— DATA RECORDS —

────

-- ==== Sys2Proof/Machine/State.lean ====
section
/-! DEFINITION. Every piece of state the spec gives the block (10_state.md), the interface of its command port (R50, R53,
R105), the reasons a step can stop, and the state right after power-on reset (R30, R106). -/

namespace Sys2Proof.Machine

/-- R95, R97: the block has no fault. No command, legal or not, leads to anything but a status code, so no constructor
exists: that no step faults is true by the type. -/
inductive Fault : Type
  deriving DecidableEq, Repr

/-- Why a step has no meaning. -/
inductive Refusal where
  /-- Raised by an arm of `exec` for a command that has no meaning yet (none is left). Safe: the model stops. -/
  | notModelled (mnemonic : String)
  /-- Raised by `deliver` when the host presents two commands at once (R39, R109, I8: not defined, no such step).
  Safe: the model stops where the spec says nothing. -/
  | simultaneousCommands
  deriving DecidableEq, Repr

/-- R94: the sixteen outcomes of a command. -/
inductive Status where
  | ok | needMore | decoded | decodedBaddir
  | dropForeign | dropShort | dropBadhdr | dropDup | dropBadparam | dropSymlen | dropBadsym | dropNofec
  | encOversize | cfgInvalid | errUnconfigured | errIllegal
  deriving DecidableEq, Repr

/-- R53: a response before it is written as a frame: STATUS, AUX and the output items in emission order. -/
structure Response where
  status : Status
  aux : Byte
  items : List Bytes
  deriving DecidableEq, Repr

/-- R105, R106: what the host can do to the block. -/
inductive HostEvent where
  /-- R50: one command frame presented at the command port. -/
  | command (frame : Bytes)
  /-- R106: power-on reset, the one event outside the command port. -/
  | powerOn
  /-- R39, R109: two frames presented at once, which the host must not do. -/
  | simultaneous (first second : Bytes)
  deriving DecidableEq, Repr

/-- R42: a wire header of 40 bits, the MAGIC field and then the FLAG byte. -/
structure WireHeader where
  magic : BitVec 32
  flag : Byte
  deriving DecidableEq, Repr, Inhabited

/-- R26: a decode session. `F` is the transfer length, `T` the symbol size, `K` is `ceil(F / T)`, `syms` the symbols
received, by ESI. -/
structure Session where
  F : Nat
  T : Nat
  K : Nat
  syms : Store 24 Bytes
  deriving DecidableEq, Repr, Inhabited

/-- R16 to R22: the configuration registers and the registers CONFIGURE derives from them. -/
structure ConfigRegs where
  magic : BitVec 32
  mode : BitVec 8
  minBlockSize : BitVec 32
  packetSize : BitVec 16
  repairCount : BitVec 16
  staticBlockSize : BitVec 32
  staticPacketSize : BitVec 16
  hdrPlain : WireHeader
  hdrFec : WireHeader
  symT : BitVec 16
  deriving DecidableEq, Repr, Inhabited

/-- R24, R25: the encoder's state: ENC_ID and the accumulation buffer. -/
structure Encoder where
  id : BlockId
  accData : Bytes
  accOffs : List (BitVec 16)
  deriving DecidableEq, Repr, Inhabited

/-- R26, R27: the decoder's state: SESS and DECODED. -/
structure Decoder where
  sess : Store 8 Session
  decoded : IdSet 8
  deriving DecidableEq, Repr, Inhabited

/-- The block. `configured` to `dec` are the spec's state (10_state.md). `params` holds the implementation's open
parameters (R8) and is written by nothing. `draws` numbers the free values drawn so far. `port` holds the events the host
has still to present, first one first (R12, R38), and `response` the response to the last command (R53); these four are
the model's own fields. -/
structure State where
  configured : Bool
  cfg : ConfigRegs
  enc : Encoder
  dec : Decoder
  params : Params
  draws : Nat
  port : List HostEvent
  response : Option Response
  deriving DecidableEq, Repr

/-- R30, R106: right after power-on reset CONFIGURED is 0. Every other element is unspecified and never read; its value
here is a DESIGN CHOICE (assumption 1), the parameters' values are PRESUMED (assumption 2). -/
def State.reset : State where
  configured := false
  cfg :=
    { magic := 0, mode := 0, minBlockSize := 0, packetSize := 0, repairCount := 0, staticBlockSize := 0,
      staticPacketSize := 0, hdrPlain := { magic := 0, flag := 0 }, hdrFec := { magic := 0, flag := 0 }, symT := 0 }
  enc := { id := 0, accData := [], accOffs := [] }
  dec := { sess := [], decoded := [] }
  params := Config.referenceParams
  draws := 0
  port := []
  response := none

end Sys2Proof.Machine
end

────

— WORK ORDER —
Go through the listing above and report how many of its lines contain the word "first", with only the number as output.

— SOLUTION BELOW —
2